Stored data entries:
/-- A reply to the management controller, an SPDM requester or a host read. -/
inductive Reply where
  | mctp (code : Byte) (vals : List W64)
  | bytes (d : List Byte)
  | poisonedTlp
  | unsupported
deriving DecidableEq, Repr

/-- What has left the device, newest last (R574, R353, R345, R557, R584). An entry of `wire` is a port with the 68 symbols of a codeword that each
physical lane carries (R343). -/
structure Out where
  host : List (Nat × List Byte) := []
  msi : List Nat := []
  link : List Txn := []
  wire : List (Nat × List (Nat × List Nat)) := []
  replies : List Reply := []
  spdm : List (Bool × List Byte) := []
deriving DecidableEq, Repr

/-- The whole machine. -/
structure State where
  pending : List Instr := []
  clock : Nat := 0
  free : Nat := 0
  mem : Mem := { cells := [], err := [] }
  cmd : Cmd := {}
  til : Til := {}
  ser : Ser := {}
  hbm : Hbm := {}
  lnk : Lnk := {}
  evd : Evd := {}
  ras : Ras := {}
  esc : Esc := {}
  job : Job := {}
  pwr : Pwr := {}
  clk : Clk := {}
  pldm : Pldm := {}
  cfg : Cfg := {}
  flash : Flash := {}
  fwu : Fwu := {}
  sec : Sec := {}
  hif : Hif := {}
  lm0 : Bay := {}
  lm1 : Bay := {}
  selH : Sel := {}
  selM : Sel := {}
  out : Out := {}
deriving DecidableEq, Repr

/-- The machine right after reset: the entry of POWERUP at a first start (R489, R510), with power applied, the module
seated, and the flash as the log entries 1 to 3 name it. -/
def State.reset : State := {}

end Sys2Proof.Machine
end

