-- ==== Sys2Proof/Machine/Activation.lean ====
section
/-! DEFINITION. The Serving activations (R175): each delivers the correctly rounded value of the exact function, found by
interval arithmetic in fixed point at a growing precision. -/

namespace Sys2Proof.Machine

/-- An interval of numbers lo / 2^p to hi / 2^p. -/
structure Ivl where
  lo : Int
  hi : Int
deriving DecidableEq, Repr

/-- The sum. -/
def Ivl.add (a b : Ivl) : Ivl := ⟨a.lo + b.lo, a.hi + b.hi⟩

/-- The product at p fraction bits, rounded outwards. -/
def Ivl.mul (p : Nat) (a b : Ivl) : Ivl :=
  let l := [a.lo * b.lo, a.lo * b.hi, a.hi * b.lo, a.hi * b.hi]
  ⟨(l.foldl min (a.lo * b.lo)) / (2 ^ p : Int), -((-(l.foldl max (a.lo * b.lo))) / (2 ^ p : Int))⟩

/-- The quotient by a positive interval. -/
def Ivl.div (p : Nat) (a b : Ivl) : Ivl :=
  let q (x y : Int) : Int := x * 2 ^ p / y
  let u (x y : Int) : Int := -((-(x * 2 ^ p)) / y)
  ⟨min (q a.lo b.lo) (q a.lo b.hi), max (u a.hi b.lo) (u a.hi b.hi)⟩

/-- A whole number. -/
def Ivl.nat (p : Nat) (n : Int) : Ivl := ⟨n * 2 ^ p, n * 2 ^ p⟩

/-- Widen by a bound. -/
def Ivl.pad (a : Ivl) (e : Int) : Ivl := ⟨a.lo - e, a.hi + e⟩

/-- e^x for |x| ≤ 1: the Taylor series to n terms with its remainder. -/
def expSmall (p n : Nat) (x : Ivl) : Ivl :=
  let r := (List.range n).foldl (fun (acc : Ivl × Ivl) (i : Nat) =>
    let t := Ivl.div p (Ivl.mul p acc.2 x) (Ivl.nat p (i + 1))
    (acc.1.add t, t)) (Ivl.nat p 1, Ivl.nat p 1)
  r.1.pad (2 * max r.2.lo.natAbs r.2.hi.natAbs + 2)

/-- e^x by halving the argument until it is small and squaring back. -/
def expIvl (p n : Nat) (x : Ivl) : Ivl :=
  let k := (max x.lo.natAbs x.hi.natAbs).log2 + 2 - p
  let s := expSmall p n ⟨x.lo / (2 ^ k : Int), -((-x.hi) / (2 ^ k : Int))⟩
  let r := (List.range k).foldl (fun a _ => Ivl.mul p a a) s
  ⟨max r.lo 0, r.hi⟩

/-- erf's series times √π/2: the sum of (−1)^n x^(2n+1) / (n! (2n+1)), with its remainder, for terms enough to decrease. -/
def erfSeries (p n : Nat) (x : Ivl) : Ivl :=
  let x2 := Ivl.mul p x x
  let r := (List.range n).foldl (fun (acc : Ivl × Ivl) (i : Nat) =>
    let t := Ivl.div p (Ivl.mul p acc.2 x2) (Ivl.nat p (i + 1))
    let t : Ivl := ⟨-t.hi, -t.lo⟩
    (acc.1.add (Ivl.div p t (Ivl.nat p (2 * i + 3))), t)) (x, x)
  r.1.pad (max r.2.lo.natAbs r.2.hi.natAbs + 2)

/-- π at p fraction bits by Machin's formula. -/
def piIvl (p : Nat) : Ivl :=
  let atanInv (q : Nat) : Int := ((List.range (p + 8)).foldl (fun (acc : Int × Nat) i =>
    (if i % 2 = 0 then acc.1 + (acc.2 / (2 * i + 1) : Nat) else acc.1 - (acc.2 / (2 * i + 1) : Nat), acc.2 / (q * q)))
    (0, 2 ^ p / q)).1
  let v := 4 * (4 * atanInv 5 - atanInv 239)
  Ivl.pad ⟨v, v⟩ (20 * (p + 8))

/-- The square root of a positive interval. -/
def Ivl.sqrt (p : Nat) (a : Ivl) : Ivl := ⟨isqrt (a.lo.toNat * 2 ^ p), isqrt (a.hi.toNat * 2 ^ p) + 1⟩

/-- An activation's value in an interval (R175): 2 GELU, 3 GELU-tanh, 4 SiLU, 5 sigmoid, 6 tanh. The functions are formed
through logistic values with a negative exponent, so that small tails keep their relative precision. -/
def actIvl (act p n : Nat) (x : Ivl) : Ivl :=
  let one := Ivl.nat p 1
  -- σ(y) for an interval that does not change sign
  let sig (y : Ivl) : Ivl :=
    if y.hi ≤ 0 then let e := expIvl p n y; Ivl.div p e (one.add e)
    else let e := expIvl p n ⟨-y.hi, -y.lo⟩; Ivl.div p one (one.add e)
  let tanh (y : Ivl) : Ivl :=
    let neg := decide (y.hi ≤ 0)
    let z : Ivl := if neg then ⟨2 * y.lo, 2 * y.hi⟩ else ⟨-2 * y.hi, -2 * y.lo⟩
    let e := expIvl p n z
    let t := Ivl.div p ⟨one.lo - e.hi, one.hi - e.lo⟩ (one.add e)
    if neg then ⟨-t.hi, -t.lo⟩ else t
  match act with
  | 2 =>
    -- x/2 (1 + erf(x/√2)), erf by its series times 2/√π
    let z := Ivl.div p x (Ivl.sqrt p (Ivl.nat p 2))
    let e := Ivl.mul p (erfSeries p n z) (Ivl.div p (Ivl.nat p 2) (Ivl.sqrt p (piIvl p)))
    let h := Ivl.mul p x (one.add e)
    ⟨h.lo / 2, -((-h.hi) / 2)⟩
  | 3 =>
    -- x σ(2w), w = √(2/π)(x + 0.044715 x³)
    let x3 := Ivl.mul p x (Ivl.mul p x x)
    let w := Ivl.mul p (Ivl.sqrt p (Ivl.div p (Ivl.nat p 2) (piIvl p)))
      (x.add (Ivl.div p (Ivl.mul p x3 (Ivl.nat p 44715)) (Ivl.nat p 1000000)))
    Ivl.mul p x (sig ⟨2 * w.lo, 2 * w.hi⟩)
  | 4 => Ivl.mul p x (sig x)
  | 5 => sig x
  | _ => tanh x

/-- Round an interval to FP32 in RNE where both ends round alike. -/
def roundIvl (p : Nat) (a : Ivl) : Option Nat :=
  let r (z : Int) : Nat := (roundFin fp32 0 false 0 (z < 0) z.natAbs 1 (-(p : Int))).enc
  if (a.lo < 0 ∧ 0 ≤ a.hi) ∨ (a.lo = 0 ∧ a.hi ≠ 0) then none else if r a.lo = r a.hi then some (r a.lo) else none

/-- Raise the precision until the rounding is decided. -/
def actLoop (act : Nat) (neg : Bool) (m : Nat) (e : Int) : Nat → Nat → Option Nat
  | 0, _ => none
  | k + 1, p =>
    let v : Int := if e + p ≥ 0 then (m : Int) * 2 ^ (e + p).toNat else 0
    let v := if neg then -v else v
    match roundIvl p (actIvl act p (p + 64) ⟨v, v⟩) with
    | some r => some r
    | none => actLoop act neg m e k (2 * p)

/-- An activation on an FP32 encoding (R172, R175; none leaves it): the rounded result and whether it was rounded. A large negative argument
gives the limit, since the exact value lies nearer to it than half the least subnormal. -/
def activation (act x : Nat) : Nat × Rep :=
  let v := decodeVal fp32 x
  let lim (neg : Bool) : Nat :=
    if neg then (match act with | 1 => 0 | 5 => 0 | 6 => 0xBF800000 | _ => 0x80000000)
    else (match act with | 5 => 0x3F800000 | 6 => 0x3F800000 | _ => 0x7F800000)
  match v with
  | .nan => (canonNan fp32, {})
  | .inf n => (if act = 0 then x else lim n, {})
  | .fin neg m _ e =>
    match act with
    | 0 => (x, {})
    | 1 => (if neg then 0 else x, {})
    | _ =>
      if m = 0 then (if act = 5 then 0x3F000000 else x, {})
      else
        let big := decide ((if act = 2 ∨ act = 3 then 4 else 7) ≤ flog m 1 + e)
        if big then
          -- |x| ≥ 128, or 16 for the GELU forms: the tails have vanished; the positive side of the linear functions is x itself, rounded
          (if neg then (if act = 6 then 0xBF800000 else if act = 5 then 0 else 0x80000000)
            else if act = 5 || act = 6 then 0x3F800000 else x, repBit 10 true)
        else match actLoop act neg m e 8 256 with
          | some r => (r, repBit 10 true)
          | none => (x, repBit 10 true)

end Sys2Proof.Machine
end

▸ **Task**:
Which lines in the records above contain the word "expSmall"? Return each of them.

▸ **Solution for this exercise**:
def expSmall (p n : Nat) (x : Ivl) : Ivl :=
  let s := expSmall p n ⟨x.lo / (2 ^ k : Int), -((-x.hi) / (2 ^ k : Int))⟩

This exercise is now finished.